[ENTRIES PROVIDED Boundary: Start]

/-- l.alloc (R150, R315). -/
def execLAlloc (h : Hd) (d a b : BitVec 6) (s : State) : Out :=
  runWord s h (fun m =>
    let x := rdS m 0 a
    let y := rdS m 1 b
    noPoison m [x, y] (fun m =>
      let n := x.val.toNat % 2 ^ 17
      let sw := x.val.toNat / 2 ^ 17 % 8
      let life := y.val.toNat % 2 ^ 32
      if x.val.toNat / 2 ^ 20 ≠ 0 ∨ y.val.toNat / 2 ^ 32 ≠ 0 then trapW m 0x1A
      else if sw = 7 then trapW m 0x18
      else if n = 0 ∨ 2 ^ 22 - spbase (getCore m m.iss.core).partw < 64 * n then trapW m 0x11
      else if life = 0 ∨ tretOf m m.iss.core < life then trapW m 0x12
      else
        let m1 := addPend m
          { tag := m.tag, use := .regs, dst := sDst [d], need := 0, got := [], vals := [], known := false, spec := false,
            bad := none, va := 0, finfo := finfoHere m }
        addActs m1 [{ tag := 0, kind := .alloc n sw life }]))

/-- l.free (R153, R319). -/
def execLFree (h : Hd) (a : BitVec 6) (s : State) : Out :=
  runWord s h (fun m =>
    let x := rdS m 0 a
    noPoison m [x] (fun m =>
      match ownEntry m x.val with
      | none => trapA m 0x11 x.val
      | some e => addActs m [{ tag := 0, kind := .free e.base }]))

/-- l.renew (R152, R324). -/
def execLRenew (h : Hd) (a b : BitVec 6) (s : State) : Out :=
  runWord s h (fun m =>
    let x := rdS m 0 a
    let y := rdS m 1 b
    noPoison m [x, y] (fun m =>
      if y.val.toNat / 2 ^ 32 ≠ 0 then trapW m 0x1A
      else
        match ownEntry m x.val with
        | none => trapA m 0x11 x.val
        | some e =>
          if y.val = 0 ∨ tretOf m m.iss.core < y.val.toNat then trapW m 0x12
          else if e.exp ≤ m.nowt then trapA m 0x10 x.val
          else addActs m [{ tag := 0, kind := .renew e.base y.val.toNat (m.nowt + y.val.toNat) }]))

/-! ### l.win (R157, R332) -/

/-- l.win: the entry is read as a load of two granules; the context stays Stalled until s(d) lands. -/
def execLWin (h : Hd) (d a b : BitVec 6) (s : State) : Out :=
  runWord s h (fun m =>
    let x := rdS m 0 a
    let y := rdS m 1 b
    noPoison m [x, y] (fun m =>
      if x.val.toNat / 2 ^ 12 ≠ 0 then trapW m 0x1A
      else
        accessing m y.val 32 32 accRead true 0 (fun m pa mir =>
          let m1 := addPend m
            { tag := m.tag, use := .win x.val.toNat false, dst := sDst [d], need := 2, got := [], vals := [],
              known := false, spec := false, bad := none, va := y.val, finfo := finfoHere m }
          addActs m1 ([partAct .ld pa 16 0 y.val mir 0, partAct .ld (pa + 16) 16 0 y.val mir 1].map (fun a => { a with aux := 2 })))))

/-! ### Engine commands (R205, R222, R314) -/

/-- The fields of option words (Tables 12-5, 12-6, 14-3), by kind: 0 l.copy, 1 l.gath, 2 l.rld, 3 l.rst,
4 l.rred, 5 l.mcast. -/
def optRnf (kind opt : Nat) : Bool := (kind == 0 && opt / 2 ^ 23 % 2 == 1) || (kind == 1 && opt / 2 ^ 22 % 2 == 1)
def optVer (kind opt : Nat) : Bool := (kind == 0 && opt / 2 ^ 22 % 2 == 1) || (kind == 1 && opt / 2 ^ 21 % 2 == 1)
def optBarf (kind opt : Nat) : Nat :=
  match kind with
  | 0 => opt / 2 ^ 17 % 32
  | 1 => opt / 2 ^ 16 % 32
  | 2 => opt / 2 ^ 17 % 32
  | _ => 0
def optRbarf (kind opt : Nat) : Nat := if kind = 3 ∨ kind = 5 then opt / 2 ^ 11 % 32 else 0
def optDirect (opt : Nat) : Bool := opt / 2 ^ 24 % 2 == 1
def optHnd (kind opt : Nat) : Bool :=
  ((kind == 3 || kind == 5) && opt / 2 ^ 24 % 2 == 1) || (kind == 4 && optDirect opt && opt / 2 ^ 19 % 2 == 1)
def optHidx (kind opt : Nat) : Nat := if kind = 4 then opt / 2 ^ 11 % 256 else opt / 2 ^ 16 % 256
def optNblk (kind opt : Nat) : Nat :=
  match kind with
  | 0 => opt % 2 ^ 16 + 1
  | 2 => opt % 4 + 1
  | _ => opt % 256 + 1
def optOp (opt : Nat) : Nat := opt / 2 ^ 21 % 8
def optCmp (opt : Nat) : Bool := opt / 2 ^ 10 % 2 == 1

/-- Does an option field, or the form of s(a), hold a refused value (R205, R222, R314)? -/
def optRefused (kind opt : Nat) (a : Nat) (noWord : Bool) : Bool :=
  match kind with
  | 0 => 17 ≤ optBarf 0 opt || opt / 2 ^ 16 % 2 == 1 || (noWord && optRnf 0 opt)
  | 1 => 2 ≤ opt / 2 ^ 23 || 17 ≤ optBarf 1 opt || opt % 2 ^ 16 != 0 || (noWord && optRnf 1 opt)
  | 2 => opt / 2 ^ 22 != 0 || 17 ≤ optBarf 2 opt || opt / 4 % 2 ^ 15 != 0
  | 3 => 17 ≤ optRbarf 3 opt || opt / 2 ^ 8 % 8 != 0
  | 4 =>
    opt / 2 ^ 20 % 2 == 1 || opt / 2 ^ 8 % 4 != 0 || (optCmp opt && optNblk 4 opt % 4 != 0)
      || (if optDirect opt then 5 ≤ optOp opt
          else optOp opt != 0 || opt / 2 ^ 11 % 512 != 0 || a / 2 ^ 10 != 0)
  | _ =>
    17 ≤ optRbarf 5 opt || opt / 2 ^ 8 % 8 != 0 || a / 2 ^ 20 % 16 != 0 || a / 2 ^ 48 != 0
      || 4096 ≤ a % 4096 + a / 2 ^ 12 % 256

/-- The fence classes of a command (Table 11-3): copy and gather, remote, and handler-flagged sends. -/
def cmdClasses (kind opt : Nat) : BitVec 5 :=
  (if kind ≤ 1 then 4 else 8) ||| (if optHnd kind opt then 16 else 0)

/-- The source rows of a gather from its list, the entries read first: base addresses. -/
def gathRows (m : Mach) (w : Who) (walk : Bool) (list : Word) (src : Word) (rstr n : Nat) (read : List Nat) : List Word :=
  let size := if walk then 8 else 4
  let entry (g : Nat) : List Nat :=
    match read[g]? with
    | some x => [x]
    | none => match readVa m w (list + BitVec.ofNat 64 (size * g)) size with | .ok x => [x] | .error _ => []
  (((List.range n).map entry).flatten.map (fun x =>
    if walk then (List.range (min 64 (x / 2 ^ 32))).map (fun i => src + BitVec.ofNat 64 ((x % 2 ^ 32 + i) * rstr))
    else [src + BitVec.ofNat 64 (x * rstr)])).flatten

/-- The ranges of address values that a command names: sources, destinations, list, descriptor, completion word. -/
def cmdRanges (m : Mach) (w : Who) (kind opt : Nat) (a b : Word) (cw : Option Word) (desc : BitVec 256) (read : List Nat) :
    List (Word × Nat) :=
  let n := 64 * optNblk kind opt
  let cwr := cw.toList.map (fun v => (v, 8))
  match kind with
  | 0 => cwr ++ [(a, n), (b, n)]
  | 1 =>
    let d : Nat := if desc ≠ 0 then desc.toNat else match readVa m w b 32 with | .ok x => x | .error _ => 0
    let f (o k : Nat) : Nat := d / 256 ^ o % 256 ^ k
    let walk : Bool := opt / 2 ^ 23 % 4 == 1
    let rows := gathRows m w walk (BitVec.ofNat 64 (f 0 8)) (BitVec.ofNat 64 (f 8 8)) (f 20 4) (min 65536 (f 16 4)) read
    let out := if walk then min 64 rows.length else f 16 4
    cwr ++ [(b, 32), (BitVec.ofNat 64 (f 0 8), (if walk then 8 else 4) * f 16 4), (a, 64 * (out * f 24 2))]
      ++ rows.map (fun v => (v, 64 * f 24 2))
  | 2 => cwr ++ [(a, n)]
  | _ => cwr ++ [(b, n)]

/-- The addresses of a range that stand for the pages it meets. -/
def rangeVas (r : Word × Nat) : List Word :=
  if r.2 = 0 then [] else (List.range (r.2 / 65536 + 2)).map (fun i => r.1 + BitVec.ofNat 64 (min (65536 * i) (r.2 - 1)))

/-- Does a scope cover every memory that a command touches (R194), a gather's rows among it? `desc` and `read` are the
descriptor and the list entries that the command has read. -/
def coversCmd (m : Mach) (scope core area owner kind opt : Nat) (a b : Word) (cw : Option Word) (desc : BitVec 256)
    (read : List Nat) : Bool :=
  let n := 64 * optNblk kind opt
  let ranges := match kind with
    | 1 => cmdRanges m { core := core, part := area, owner := owner } 1 opt a b cw desc read
    | _ => cw.toList.map (fun v => (v, 8)) ++ [(a, n), (b, n)]
  let vas := (ranges.map rangeVas).flatten
  4 ≤ scope || (kind != 5 && !(kind == 4 && !(optDirect opt)) && vas.all (coversVa m scope core area))

/-- Slots counted free toward a package (R220). -/
def slotsFree (m : Mach) (core pkg : Nat) : Nat := 8 - smGet 0 (getCore m core).rqUsed pkg

/-- How many l.rld commands toward a package a core has issued whose request is not sent yet: each will take a slot. -/
def rldUnsent (m : Mach) (core pkg : Nat) : Nat :=
  let toward (area : Nat) (b : Word) (opt : BitVec 25) : Bool :=
    match xlateNow m { core := core, part := area, owner := ((getPart m area).owner).getD 0 } b
        (64 * optNblk 2 opt.toNat) accRead with
    | .remote p _ _ _ => p == pkg
    | _ => false
  ((smGet [] (getCore m core).cmds 3).filter (fun c =>
      c.kind == 2 && c.reqs.isEmpty && c.fetched.isNone && !c.ended && c.bad.isNone && toward c.area c.b c.opt)).length
    + ((List.range 16).map (fun i => ((getAgent m (ctxAgent core i)).iq.filter (fun x =>
        match x.kind with | .cmd _ _ b _ opt 2 => toward x.area b opt | _ => false)).length)).sum

/-- What l.rld finds of its source window at issue (R325): a miss to wait for, a refusal, or no free slot. -/
def rldSource (m : Mach) (b : Word) (nblk : Nat) : Mach × Option MemRes :=
  if b.toNat / 2 ^ 60 ≠ 14 then (m, none)
  else
    let core := m.iss.core
    match xlate m (whoOf m core m.iss.ctx) b (64 * nblk) accRead with
    | (.miss q, _) => (enterMiss m core q, some .stall)
    | (.remote pkg _ _ _, t) => (metTr m core t, if slotsFree m core pkg ≤ rldUnsent m core pkg then some .stall else none)
    | (_, t) =>
      let m := metTr m core t
      match t with
      | some t =>
        if t.ok && !winInvalid t.raw && (winKind t.raw == 0 || !winFlag t.raw 1) then
          (m, some (.fail causePerm (finfoT 7 2)))
        else (m, none)
      | none => (m, none)

/-- Assign the command's number and queue it behind the context's earlier actions (R192, R205). -/
def issueCommand (m : Mach) (kind e : Nat) (d : BitVec 6) (a b : Word) (cw : Option Word) : Mach :=
  let k := getCore m m.iss.core
  let n := smGet 0 k.eiss e + 1
  let c := issCtx m
  let seen := BitVec.ofNat 64 (n + smGet 0 c.mapE0 e - smGet 0 c.mapH e)
  let m := setCore { m with iss := { m.iss with issuedTo := some e } } m.iss.core { k with eiss := smPut 0 k.eiss e n }
  let m := onIss m (fun c => { c with lastCmd := smPut 0 c.lastCmd e seen.toNat })
  let m := if d = 0 then m else
    addPend m
      { tag := m.tag, use := .regs, dst := [.s d], need := 0, got := [], vals := [{ val := seen }], known := false,
        spec := false, bad := none, va := 0, finfo := finfoHere m }
  addActs m [{ tag := 0, kind := .cmd e a b cw (optField m) kind, cmd := n }]

/-- The issue steps of R205, in their order, of a command for engine context `e`. -/
def engineWord (m : Mach) (kind : Nat) (d a b : BitVec 6) : Mach :=
  let sa := rdS m 0 a
  let sb := rdS m 1 b
  let sd := rdS m 2 d
  let opt := (optField m).toNat
  let e := if kind = 0 then opt / 2 ^ 24 % 2 else if kind = 1 then 2 else 3
  let core := m.iss.core
  noPoison m [sa, sb, sd] (fun m =>
    if sd.val.toNat % 8 ≠ 0 then trapA m 0x0A sd.val
    else
      let cw : Option Word := if d = 0 then none else some sd.val
      let (m, t) := if d = 0 then (m, MemRes.ok 0 false) else reachX m sd.val 8 accWrite
      match t with
      | .fail c i => trapAt m c sd.val i none
      | .stall => stallBundle m
      | .ok _ _ =>
        if optRefused kind opt sa.val.toNat (d == 0) then trapW m 0x1A
        else
          let (m, r) := if kind = 2 then rldSource m sb.val (optNblk 2 opt) else (m, none)
          match r with
          | some (.fail c i) => trapAt m c sb.val i none
          | some _ => stallBundle m
          | none =>
            let c := issCtx m
            if heldByFence m (cmdClasses kind opt)
                (fun x => coversCmd m x core c.area (ctxOwner c) kind opt sa.val sb.val cw 0 []) then stallBundle m
            else if 32 ≤ smGet 0 (getCore m core).eiss e - smGet 0 (getCore m core).etl e then stallBundle m
            else issueCommand m kind e d sa.val sb.val cw)

/-- l.copy (R318). -/
def execLCopy (h : Hd) (d a b : BitVec 6) (s : State) : Out := runWord s h (fun m => engineWord m 0 d a b)
/-- l.gath (R320). -/
def execLGath (h : Hd) (d a b : BitVec 6) (s : State) : Out := runWord s h (fun m => engineWord m 1 d a b)
/-- l.rld (R325). -/
def execLRld (h : Hd) (d a b : BitVec 6) (s : State) : Out := runWord s h (fun m => engineWord m 2 d a b)
/-- l.rst (R327). -/
def execLRst (h : Hd) (d a b : BitVec 6) (s : State) : Out := runWord s h (fun m => engineWord m 3 d a b)
/-- l.rred (R326). -/
def execLRred (h : Hd) (d a b : BitVec 6) (s : State) : Out := runWord s h (fun m => engineWord m 4 d a b)
/-- l.mcast (R322). -/
def execLMcast (h : Hd) (d a b : BitVec 6) (s : State) : Out := runWord s h (fun m => engineWord m 5 d a b)

end Sys2Proof.Machine
end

[ENTRIES PROVIDED Boundary: End]

=== WHAT YOU NEED TO DO ===
Copy the records above exactly, please, but only from the first line through the line containing "else if sw = 7 then trapW m 0x18".

=== RESULT FOR THIS TASK ===
/-- l.alloc (R150, R315). -/
def execLAlloc (h : Hd) (d a b : BitVec 6) (s : State) : Out :=
  runWord s h (fun m =>
    let x := rdS m 0 a
    let y := rdS m 1 b
    noPoison m [x, y] (fun m =>
      let n := x.val.toNat % 2 ^ 17
      let sw := x.val.toNat / 2 ^ 17 % 8
      let life := y.val.toNat % 2 ^ 32
      if x.val.toNat / 2 ^ 20 ≠ 0 ∨ y.val.toNat / 2 ^ 32 ≠ 0 then trapW m 0x1A
      else if sw = 7 then trapW m 0x18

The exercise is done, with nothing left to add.